Exercise requirements = Look below. Copy each line that has "held" in it.

(Source data)
/-! ### countUp -/

@[simp] theorem countUp_phase (q : PortCtl) : (q.countUp).phase = q.phase := rfl
@[simp] theorem countUp_direction (q : PortCtl) : (q.countUp).direction = q.direction := rfl
@[simp] theorem countUp_bound (q : PortCtl) : (q.countUp).bound = q.bound := rfl
@[simp] theorem countUp_link (q : PortCtl) : (q.countUp).link = q.link := rfl
@[simp] theorem countUp_count (q : PortCtl) : (q.countUp).count = min 256 (q.count + 1) := rfl
@[simp] theorem countUp_declared (q : PortCtl) : (q.countUp).declared = q.declared := rfl
@[simp] theorem countUp_frame (q : PortCtl) : (q.countUp).frame = q.frame := rfl
@[simp] theorem countUp_overflow (q : PortCtl) : (q.countUp).overflow = q.overflow := rfl
@[simp] theorem countUp_tenBit (q : PortCtl) : (q.countUp).tenBit = q.tenBit := rfl
@[simp] theorem countUp_ownWait (q : PortCtl) : (q.countUp).ownWait = q.ownWait := rfl
@[simp] theorem countUp_restartWait (q : PortCtl) : (q.countUp).restartWait = q.restartWait := rfl
@[simp] theorem countUp_hold (q : PortCtl) : (q.countUp).hold = q.hold := rfl
@[simp] theorem countUp_holdLimit (q : PortCtl) : (q.countUp).holdLimit = q.holdLimit := rfl
@[simp] theorem countUp_requests (q : PortCtl) : (q.countUp).requests = q.requests := rfl
@[simp] theorem countUp_fetched (q : PortCtl) : (q.countUp).fetched = q.fetched := rfl
@[simp] theorem countUp_shown (q : PortCtl) : (q.countUp).shown = q.shown := rfl
@[simp] theorem countUp_held (q : PortCtl) : (q.countUp).held = q.held := rfl
@[simp] theorem countUp_high (q : PortCtl) : (q.countUp).high = q.high := rfl
@[simp] theorem countUp_awaiting (q : PortCtl) : (q.countUp).awaiting = q.awaiting := rfl
@[simp] theorem countUp_stale (q : PortCtl) : (q.countUp).stale = q.stale := rfl
@[simp] theorem countUp_lastAnswer (q : PortCtl) : (q.countUp).lastAnswer = q.lastAnswer := rfl
@[simp] theorem countUp_toTable (q : PortCtl) : (q.countUp).toTable = q.toTable := rfl
@[simp] theorem countUp_fromTable (q : PortCtl) : (q.countUp).fromTable = q.fromTable := rfl
@[simp] theorem countUp_toSegments (q : PortCtl) : (q.countUp).toSegments = q.toSegments := rfl
@[simp] theorem countUp_fromSegments (q : PortCtl) : (q.countUp).fromSegments = q.fromSegments := rfl
@[simp] theorem countUp_handedOver (q : PortCtl) : (q.countUp).handedOver = q.handedOver := rfl
@[simp] theorem countUp_ownDone (q : PortCtl) : (q.countUp).ownDone = q.ownDone := rfl
@[simp] theorem countUp_restartDone (q : PortCtl) : (q.countUp).restartDone = q.restartDone := rfl

/-! ### giveUpBinding -/

@[simp] theorem giveUpBinding_phase (q : PortCtl) : (q.giveUpBinding).phase = q.phase := by unfold giveUpBinding; split <;> rfl
@[simp] theorem giveUpBinding_direction (q : PortCtl) : (q.giveUpBinding).direction = q.direction := by unfold giveUpBinding; split <;> rfl
@[simp] theorem giveUpBinding_bound (q : PortCtl) : (q.giveUpBinding).bound = none := by unfold giveUpBinding; split <;> first | assumption | rfl
@[simp] theorem giveUpBinding_link (q : PortCtl) : (q.giveUpBinding).link = q.link := by unfold giveUpBinding; split <;> rfl
@[simp] theorem giveUpBinding_count (q : PortCtl) : (q.giveUpBinding).count = q.count := by unfold giveUpBinding; split <;> rfl
@[simp] theorem giveUpBinding_declared (q : PortCtl) : (q.giveUpBinding).declared = q.declared := by unfold giveUpBinding; split <;> rfl
@[simp] theorem giveUpBinding_frame (q : PortCtl) : (q.giveUpBinding).frame = q.frame := by unfold giveUpBinding; split <;> rfl
@[simp] theorem giveUpBinding_overflow (q : PortCtl) : (q.giveUpBinding).overflow = q.overflow := by unfold giveUpBinding; split <;> rfl
@[simp] theorem giveUpBinding_tenBit (q : PortCtl) : (q.giveUpBinding).tenBit = none := by unfold giveUpBinding; split <;> rfl
@[simp] theorem giveUpBinding_ownWait (q : PortCtl) : (q.giveUpBinding).ownWait = q.ownWait := by unfold giveUpBinding; split <;> rfl
@[simp] theorem giveUpBinding_restartWait (q : PortCtl) : (q.giveUpBinding).restartWait = q.restartWait := by unfold giveUpBinding; split <;> rfl
@[simp] theorem giveUpBinding_hold (q : PortCtl) : (q.giveUpBinding).hold = q.hold := by unfold giveUpBinding; split <;> rfl
@[simp] theorem giveUpBinding_holdLimit (q : PortCtl) : (q.giveUpBinding).holdLimit = q.holdLimit := by unfold giveUpBinding; split <;> rfl
@[simp] theorem giveUpBinding_requests (q : PortCtl) : (q.giveUpBinding).requests = q.requests := by unfold giveUpBinding; split <;> rfl
@[simp] theorem giveUpBinding_fetched (q : PortCtl) : (q.giveUpBinding).fetched = q.fetched := by unfold giveUpBinding; split <;> rfl
@[simp] theorem giveUpBinding_shown (q : PortCtl) : (q.giveUpBinding).shown = q.shown := by unfold giveUpBinding; split <;> rfl
@[simp] theorem giveUpBinding_held (q : PortCtl) : (q.giveUpBinding).held = q.held := by unfold giveUpBinding; split <;> rfl
@[simp] theorem giveUpBinding_high (q : PortCtl) : (q.giveUpBinding).high = q.high := by unfold giveUpBinding; split <;> rfl
@[simp] theorem giveUpBinding_awaiting (q : PortCtl) : (q.giveUpBinding).awaiting = q.awaiting := by unfold giveUpBinding; split <;> rfl
@[simp] theorem giveUpBinding_stale (q : PortCtl) : (q.giveUpBinding).stale = q.stale := by unfold giveUpBinding; split <;> rfl
@[simp] theorem giveUpBinding_lastAnswer (q : PortCtl) : (q.giveUpBinding).lastAnswer = q.lastAnswer := by unfold giveUpBinding; split <;> rfl
@[simp] theorem giveUpBinding_fromTable (q : PortCtl) : (q.giveUpBinding).fromTable = q.fromTable := by unfold giveUpBinding; split <;> rfl
@[simp] theorem giveUpBinding_toSegments (q : PortCtl) : (q.giveUpBinding).toSegments = q.toSegments := by unfold giveUpBinding; split <;> rfl
@[simp] theorem giveUpBinding_fromSegments (q : PortCtl) : (q.giveUpBinding).fromSegments = q.fromSegments := by unfold giveUpBinding; split <;> rfl
@[simp] theorem giveUpBinding_handedOver (q : PortCtl) : (q.giveUpBinding).handedOver = q.handedOver := by unfold giveUpBinding; split <;> rfl
@[simp] theorem giveUpBinding_ownDone (q : PortCtl) : (q.giveUpBinding).ownDone = q.ownDone := by unfold giveUpBinding; split <;> rfl
@[simp] theorem giveUpBinding_restartDone (q : PortCtl) : (q.giveUpBinding).restartDone = q.restartDone := by unfold giveUpBinding; split <;> rfl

Answer to this exercise =
@[simp] theorem countUp_held (q : PortCtl) : (q.countUp).held = q.held := rfl
@[simp] theorem giveUpBinding_held (q : PortCtl) : (q.giveUpBinding).held = q.held := by unfold giveUpBinding; split <;> rfl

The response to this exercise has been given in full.